I published a systemd/varlink based proof of concept to https://github.com/pascomnet/nomad-driver-podman. There is of course no release yet but you can download the binary from the linked circleci build or just compile it yourself. Featureset is very limited but it's some start, also it lacks tests so far.

towe75 on 7 Jul 2019

👍2

All 19 comments

@yishan-lin what is the expectation here on podman upstream?

baude on 21 Jun 2019

It would be hard to say without knowing the velocity of Podman upstream. Are breaking changes introduced often? How often are new features released in base Podman that would need to be brought into its plugin?

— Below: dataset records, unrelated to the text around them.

-- ==== Sys2Proof/Laws/Step.lean ====
section
/-! SUPPORT. What a step is, by the head of the schedule, and what the engine's turn and a transaction answer. -/

namespace Sys2Proof.Machine

/-- With nothing scheduled a step is the engine's. -/
theorem step_of_nil {s : State} (h : s.turns = []) : step s = engineTurn s := by
  simp only [step, h]

/-- With a turn scheduled a step takes it. -/
theorem step_of_cons {s : State} {t : Turn} {ts : List Turn} (h : s.turns = t :: ts) :
    step s = takeTurn t { s with turns := ts } := by
  simp only [step, h]

/-- Outside BUSY the engine does nothing (R20). -/
theorem engineTurn_of_not_busy {s : State} (h : s.seq ≠ .busy) : engineTurn s = .next s := by
  simp only [engineTurn, if_pos h]

/-- While BUSY the engine executes the command (R207). -/
theorem engineTurn_of_command {s : State} {i : Instr} (h : s.seq = .busy) (hi : s.command? = some i) :
    engineTurn s = exec i s := by
  simp only [engineTurn, h, hi]; rfl

/-- While BUSY with an illegal word the engine ends it (R205). -/
theorem engineTurn_of_illegal {s : State} (h : s.seq = .busy) (hi : s.command? = none) :
    engineTurn s = .next (s.raise .illegalCommand 0) := by
  simp only [engineTurn, h, hi]; rfl

/-- Every command answers a next state. -/
theorem exec_next (i : Instr) (s : State) : ∃ t, exec i s = .next t := by
  cases i with
  | enc =>
    rcases execEnc_eq s with ⟨-, h⟩ | ⟨-, -, w, h, -⟩
    · exact ⟨_, h⟩
    · exact ⟨_, h⟩
  | dec =>
    rcases execDec_eq s with ⟨-, h⟩ | ⟨-, w, -, ⟨p, -, -, h⟩ | ⟨b, -, -, h⟩⟩
    · exact ⟨_, h⟩
    · exact ⟨_, h⟩
    · exact ⟨_, h⟩
  | encc v =>
    rcases execEnccWith_eq Config.hash v s with ⟨-, h⟩ | ⟨-, -, h⟩ | ⟨-, -, -, h⟩ | ⟨-, -, -, -, w, -, h⟩
    all_goals exact ⟨_, h⟩
  | decc =>
    rcases execDeccWith_eq Config.hash s with ⟨-, h⟩ | ⟨-, w, -, ⟨p, -, -, h⟩ | ⟨b, -, -, h⟩⟩
    · exact ⟨_, h⟩
    · exact ⟨_, h⟩
    · rcases h with ⟨-, h⟩ | ⟨-, -, h⟩ | ⟨-, -, -, h⟩ | ⟨-, -, -, h⟩
      all_goals exact ⟨_, h⟩

/-- What a read does (R66). -/
theorem transact_read (s : State) (addr n : Nat) :
    s.transact (.read addr n) = s.respond
      (match Target.ofAccess s.params addr n with
        | none => .busError
        | some t => s.readTarget t) := by
  cases h : Target.ofAccess s.params addr n <;> simp only [State.transact, h]

/-- What a write does (R65, R66). -/
theorem transact_write (s : State) (addr n : Nat) (v : BitVec (8 * n)) :
    s.transact (.write addr n v) =
      match Target.ofAccess s.params addr n with
      | none => s.respond .busError
      | some t => (s.writeTarget v t).respond .ok := by
  cases h : Target.ofAccess s.params addr n <;> simp only [State.transact, h]

/-- The registers in the address map (R61). -/
theorem ofAccess_reg (p : Params) (off : Nat) :
    Target.ofAccess p (p.base + off) 4 = (Reg.atOffset off).map .reg := by
  simp [Target.ofAccess]

/-- `CMD` is at offset 0 (R61). -/
theorem ofAccess_cmd (p : Params) : Target.ofAccess p p.base 4 = some (.reg .cmd) := by
  exact ofAccess_reg p 0

/-- The input window in the address map (R61). -/
theorem ofAccess_ibuf (p : Params) {i : Nat} (h : i < p.cap) :
    Target.ofAccess p (p.base + 0x10000 + i) 1 = some (.ibuf i) := by
  have : ¬ p.base + 0x10000 + i < p.base := by omega
  simp only [Target.ofAccess, if_neg this, Target.cellAtOffset]
  rw [show p.base + 0x10000 + i - p.base = 0x10000 + i by omega, if_neg (by decide), if_pos trivial,
    if_pos (by omega), Nat.add_sub_cancel_left]

/-- The output window in the address map (R61). -/
theorem ofAccess_obuf (p : Params) {i : Nat} (h : i < p.ocap) :
    Target.ofAccess p (p.base + 0x20000 + i) 1 = some (.obuf i) := by
  have hc := p.cap_le
  have : ¬ p.base + 0x20000 + i < p.base := by omega
  simp only [Target.ofAccess, if_neg this, Target.cellAtOffset]
  rw [show p.base + 0x20000 + i - p.base = 0x20000 + i by omega, if_neg (by decide), if_pos trivial,
    if_neg (by omega), if_pos (by omega), Nat.add_sub_cancel_left]

/-- A register write presents the value whole (R63). -/
@[simp] theorem writeTarget_word (s : State) (v : Word) (t : Target) :
    s.writeTarget (n := 4) v t = match t with
      | .reg .cmd => s.writeCmd v
      | .reg .ilen => s.writeIlen v
      | .reg _ => s
      | .ibuf i => s.writeInput i (v.setWidth 8)
      | .obuf _ => s := by
  have : (BitVec.setWidth 32 v : Word) = v := BitVec.setWidth_eq v
  cases t with
  | reg r => cases r <;> simp only [State.writeTarget, this]
  | ibuf i => rfl
  | obuf i => rfl

/-- A cell write presents the byte whole (R64). -/
@[simp] theorem writeTarget_ibuf (s : State) (b : Byte) (i : Nat) :
    s.writeTarget (n := 1) b (.ibuf i) = s.writeInput i b := by
  have : (BitVec.setWidth 8 b : Byte) = b := BitVec.setWidth_eq b
  simp only [State.writeTarget, this]

end Sys2Proof.Machine
end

Conversely, in terms of the effort to maintain this plugin and keep it up to date with Nomad's upstream driver APIs, we see it as pretty minimal - we don't have any features in the immediate feature that would result in changes in Nomad's upstream driver API.

yishan-lin on 24 Jun 2019

We try to not to introduce breaking changes but then again, I'm not sure where exactly you would be referring to. I dont know enough about the plugins to say otherwise.

baude on 24 Jun 2019

Hi. I am playing with the nomad plugin api right now.
Though i am a bit unsure on the best approach in regard to the architecture.

My choices so far are:

nomad-plugin-podman links directly against libpod go api.
Advantages: everything is nicely encapsulated, no magic, full control and all features even if they are not exposed over varlink
Disadvantages: getting go dependencies right is relatively hard because of some common libraries in nomad and libpod ecosystems, i.e. nomad is pinned to a old version of ugorji/go, see https://github.com/hashicorp/nomad/pull/5676
Also we would depend directly on internal libpod api changes.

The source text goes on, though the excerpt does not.